[Task] The entries that follow include a run beginning at the line with "nothing else. -/" and ending at the line with "s.status with pkValid"; restate that run word for word and leave the rest out.

***** Data to examine

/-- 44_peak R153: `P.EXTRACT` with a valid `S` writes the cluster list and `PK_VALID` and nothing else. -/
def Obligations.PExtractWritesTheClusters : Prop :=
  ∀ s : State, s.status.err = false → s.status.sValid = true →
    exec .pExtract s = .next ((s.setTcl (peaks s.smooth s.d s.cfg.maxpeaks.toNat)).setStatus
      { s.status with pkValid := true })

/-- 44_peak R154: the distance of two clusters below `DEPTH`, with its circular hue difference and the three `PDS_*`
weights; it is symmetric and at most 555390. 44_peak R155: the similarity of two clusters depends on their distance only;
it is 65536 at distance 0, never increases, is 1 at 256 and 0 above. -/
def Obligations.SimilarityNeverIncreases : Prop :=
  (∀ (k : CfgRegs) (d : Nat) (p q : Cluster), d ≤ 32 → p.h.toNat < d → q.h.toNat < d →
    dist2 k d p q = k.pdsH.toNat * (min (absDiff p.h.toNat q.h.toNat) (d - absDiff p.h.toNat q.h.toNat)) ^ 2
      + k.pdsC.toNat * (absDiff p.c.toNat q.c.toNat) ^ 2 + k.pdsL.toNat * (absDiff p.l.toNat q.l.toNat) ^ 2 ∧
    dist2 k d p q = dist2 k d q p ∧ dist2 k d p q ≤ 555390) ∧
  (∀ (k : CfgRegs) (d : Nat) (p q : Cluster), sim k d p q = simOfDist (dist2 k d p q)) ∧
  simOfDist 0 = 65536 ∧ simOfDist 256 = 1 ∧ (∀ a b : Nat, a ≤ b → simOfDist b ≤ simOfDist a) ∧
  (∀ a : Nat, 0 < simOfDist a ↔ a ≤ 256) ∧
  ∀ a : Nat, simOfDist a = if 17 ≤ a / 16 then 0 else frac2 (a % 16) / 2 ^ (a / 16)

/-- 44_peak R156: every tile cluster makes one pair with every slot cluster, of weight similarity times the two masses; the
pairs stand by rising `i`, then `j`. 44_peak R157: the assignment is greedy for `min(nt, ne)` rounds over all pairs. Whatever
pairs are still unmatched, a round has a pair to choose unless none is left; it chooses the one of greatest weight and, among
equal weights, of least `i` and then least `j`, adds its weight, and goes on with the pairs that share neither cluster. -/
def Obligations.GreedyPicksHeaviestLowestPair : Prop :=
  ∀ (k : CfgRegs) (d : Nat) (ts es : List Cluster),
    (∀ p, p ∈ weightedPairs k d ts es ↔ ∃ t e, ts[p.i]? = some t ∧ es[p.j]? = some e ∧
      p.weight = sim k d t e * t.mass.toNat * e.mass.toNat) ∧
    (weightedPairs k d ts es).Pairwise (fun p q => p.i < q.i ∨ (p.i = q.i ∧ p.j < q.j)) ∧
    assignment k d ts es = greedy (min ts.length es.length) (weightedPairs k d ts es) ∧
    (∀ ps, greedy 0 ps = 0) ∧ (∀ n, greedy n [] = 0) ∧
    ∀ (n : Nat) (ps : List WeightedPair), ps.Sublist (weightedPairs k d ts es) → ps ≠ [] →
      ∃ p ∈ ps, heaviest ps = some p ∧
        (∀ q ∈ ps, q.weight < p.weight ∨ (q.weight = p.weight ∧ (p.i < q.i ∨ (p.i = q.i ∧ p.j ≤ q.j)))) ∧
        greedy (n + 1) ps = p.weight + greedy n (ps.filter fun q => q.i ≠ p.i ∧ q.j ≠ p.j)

**********
***** Data to examine

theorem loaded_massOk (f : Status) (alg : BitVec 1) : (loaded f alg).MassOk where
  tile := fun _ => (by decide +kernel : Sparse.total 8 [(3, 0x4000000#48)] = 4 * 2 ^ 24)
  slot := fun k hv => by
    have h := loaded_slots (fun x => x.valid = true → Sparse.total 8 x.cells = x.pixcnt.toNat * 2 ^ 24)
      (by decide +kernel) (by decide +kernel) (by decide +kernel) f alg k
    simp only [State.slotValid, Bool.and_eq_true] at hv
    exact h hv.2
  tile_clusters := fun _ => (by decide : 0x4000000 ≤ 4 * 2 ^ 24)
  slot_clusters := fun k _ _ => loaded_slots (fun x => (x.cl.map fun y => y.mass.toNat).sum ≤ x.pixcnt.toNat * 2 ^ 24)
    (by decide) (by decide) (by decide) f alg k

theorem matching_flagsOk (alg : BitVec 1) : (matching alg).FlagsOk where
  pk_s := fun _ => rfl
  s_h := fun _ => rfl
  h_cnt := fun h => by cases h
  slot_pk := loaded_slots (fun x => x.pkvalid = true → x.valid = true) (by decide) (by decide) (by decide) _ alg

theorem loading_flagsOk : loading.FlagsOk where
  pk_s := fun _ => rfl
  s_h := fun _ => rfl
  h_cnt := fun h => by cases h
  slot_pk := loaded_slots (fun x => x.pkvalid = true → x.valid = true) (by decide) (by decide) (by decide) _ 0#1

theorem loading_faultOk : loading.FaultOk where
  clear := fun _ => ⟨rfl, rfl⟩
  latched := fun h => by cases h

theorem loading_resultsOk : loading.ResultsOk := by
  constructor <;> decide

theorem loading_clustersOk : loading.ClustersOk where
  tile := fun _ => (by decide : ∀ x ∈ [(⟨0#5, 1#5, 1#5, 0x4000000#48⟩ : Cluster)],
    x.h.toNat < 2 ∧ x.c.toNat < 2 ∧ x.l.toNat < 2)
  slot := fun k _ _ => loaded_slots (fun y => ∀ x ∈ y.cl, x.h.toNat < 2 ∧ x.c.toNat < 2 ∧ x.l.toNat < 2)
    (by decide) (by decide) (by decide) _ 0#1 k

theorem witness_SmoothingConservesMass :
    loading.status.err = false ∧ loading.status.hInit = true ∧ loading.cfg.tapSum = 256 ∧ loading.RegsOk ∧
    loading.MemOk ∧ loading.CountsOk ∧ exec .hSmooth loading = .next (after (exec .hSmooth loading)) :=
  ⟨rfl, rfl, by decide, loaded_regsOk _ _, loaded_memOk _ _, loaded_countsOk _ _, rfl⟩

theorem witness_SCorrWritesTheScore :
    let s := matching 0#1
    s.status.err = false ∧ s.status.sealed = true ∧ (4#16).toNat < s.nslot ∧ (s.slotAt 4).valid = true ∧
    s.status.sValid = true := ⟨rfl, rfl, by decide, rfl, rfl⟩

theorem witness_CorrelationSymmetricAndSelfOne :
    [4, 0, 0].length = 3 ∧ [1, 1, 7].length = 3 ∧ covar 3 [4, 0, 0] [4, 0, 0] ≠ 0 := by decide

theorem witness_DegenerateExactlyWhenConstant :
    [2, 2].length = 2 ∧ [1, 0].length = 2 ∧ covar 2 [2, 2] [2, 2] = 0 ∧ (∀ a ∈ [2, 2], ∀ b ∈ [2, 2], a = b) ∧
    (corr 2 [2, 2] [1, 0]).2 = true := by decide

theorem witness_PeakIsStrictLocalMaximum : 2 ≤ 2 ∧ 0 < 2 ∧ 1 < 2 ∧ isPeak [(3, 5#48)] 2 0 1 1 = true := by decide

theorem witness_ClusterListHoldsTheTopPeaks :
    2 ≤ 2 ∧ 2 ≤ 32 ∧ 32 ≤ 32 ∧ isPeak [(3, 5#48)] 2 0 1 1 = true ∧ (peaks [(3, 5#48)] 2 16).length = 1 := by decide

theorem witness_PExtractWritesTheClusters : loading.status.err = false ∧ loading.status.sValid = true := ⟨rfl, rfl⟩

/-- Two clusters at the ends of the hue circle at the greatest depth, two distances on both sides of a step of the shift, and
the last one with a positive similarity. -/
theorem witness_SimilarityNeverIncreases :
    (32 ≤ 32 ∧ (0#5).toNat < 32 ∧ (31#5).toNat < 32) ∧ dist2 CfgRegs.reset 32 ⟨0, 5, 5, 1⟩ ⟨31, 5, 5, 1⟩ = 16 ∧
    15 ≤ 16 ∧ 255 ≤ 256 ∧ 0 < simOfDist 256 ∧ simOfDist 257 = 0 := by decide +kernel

**********
***** Data to examine

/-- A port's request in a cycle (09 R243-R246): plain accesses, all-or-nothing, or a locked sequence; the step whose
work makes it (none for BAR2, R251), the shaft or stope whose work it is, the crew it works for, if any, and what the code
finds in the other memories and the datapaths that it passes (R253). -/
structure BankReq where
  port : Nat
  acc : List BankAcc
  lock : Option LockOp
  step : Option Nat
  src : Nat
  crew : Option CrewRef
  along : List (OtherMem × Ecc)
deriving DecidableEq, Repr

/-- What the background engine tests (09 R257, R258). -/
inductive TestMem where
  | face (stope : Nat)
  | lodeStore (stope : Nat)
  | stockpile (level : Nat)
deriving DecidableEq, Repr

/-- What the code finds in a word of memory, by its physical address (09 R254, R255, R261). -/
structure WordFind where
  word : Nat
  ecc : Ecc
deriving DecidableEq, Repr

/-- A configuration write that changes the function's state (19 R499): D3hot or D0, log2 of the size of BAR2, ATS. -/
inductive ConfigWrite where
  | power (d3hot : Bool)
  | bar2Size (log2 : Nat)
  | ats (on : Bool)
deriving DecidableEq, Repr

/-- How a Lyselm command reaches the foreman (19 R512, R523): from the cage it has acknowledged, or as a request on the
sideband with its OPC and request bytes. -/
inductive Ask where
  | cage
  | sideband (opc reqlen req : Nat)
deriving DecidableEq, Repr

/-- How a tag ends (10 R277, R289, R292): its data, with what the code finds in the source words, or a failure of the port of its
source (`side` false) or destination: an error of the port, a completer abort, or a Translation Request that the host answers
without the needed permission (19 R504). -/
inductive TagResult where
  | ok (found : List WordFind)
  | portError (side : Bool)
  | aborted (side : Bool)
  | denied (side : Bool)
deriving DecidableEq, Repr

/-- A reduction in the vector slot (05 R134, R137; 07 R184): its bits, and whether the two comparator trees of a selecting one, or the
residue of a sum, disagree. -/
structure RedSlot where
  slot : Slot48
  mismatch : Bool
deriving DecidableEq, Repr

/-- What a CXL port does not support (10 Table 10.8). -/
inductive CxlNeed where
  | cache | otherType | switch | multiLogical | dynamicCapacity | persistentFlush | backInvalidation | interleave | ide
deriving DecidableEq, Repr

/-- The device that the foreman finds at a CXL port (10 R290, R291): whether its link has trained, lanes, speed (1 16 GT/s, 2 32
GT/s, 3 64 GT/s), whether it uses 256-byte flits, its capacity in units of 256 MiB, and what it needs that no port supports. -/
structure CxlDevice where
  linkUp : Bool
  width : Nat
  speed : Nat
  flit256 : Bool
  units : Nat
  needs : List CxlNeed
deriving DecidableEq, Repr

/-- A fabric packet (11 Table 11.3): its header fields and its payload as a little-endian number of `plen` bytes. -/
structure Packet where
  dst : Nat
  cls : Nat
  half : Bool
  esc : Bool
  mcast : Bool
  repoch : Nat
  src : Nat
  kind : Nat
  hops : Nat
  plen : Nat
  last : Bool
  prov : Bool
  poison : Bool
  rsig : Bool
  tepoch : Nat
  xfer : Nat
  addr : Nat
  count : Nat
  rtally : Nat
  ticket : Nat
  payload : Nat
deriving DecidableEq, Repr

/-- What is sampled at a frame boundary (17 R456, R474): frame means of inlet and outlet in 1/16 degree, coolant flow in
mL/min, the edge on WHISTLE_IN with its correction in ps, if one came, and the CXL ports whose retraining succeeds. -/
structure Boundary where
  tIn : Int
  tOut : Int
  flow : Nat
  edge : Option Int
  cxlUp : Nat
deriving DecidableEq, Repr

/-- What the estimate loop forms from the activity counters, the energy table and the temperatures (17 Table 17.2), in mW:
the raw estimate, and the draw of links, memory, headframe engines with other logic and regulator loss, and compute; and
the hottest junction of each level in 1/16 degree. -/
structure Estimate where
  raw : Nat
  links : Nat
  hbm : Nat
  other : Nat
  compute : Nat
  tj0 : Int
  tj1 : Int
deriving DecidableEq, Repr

**********

[Solved problem]
/-- 44_peak R153: `P.EXTRACT` with a valid `S` writes the cluster list and `PK_VALID` and nothing else. -/
def Obligations.PExtractWritesTheClusters : Prop :=
  ∀ s : State, s.status.err = false → s.status.sValid = true →
    exec .pExtract s = .next ((s.setTcl (peaks s.smooth s.d s.cfg.maxpeaks.toNat)).setStatus
      { s.status with pkValid := true })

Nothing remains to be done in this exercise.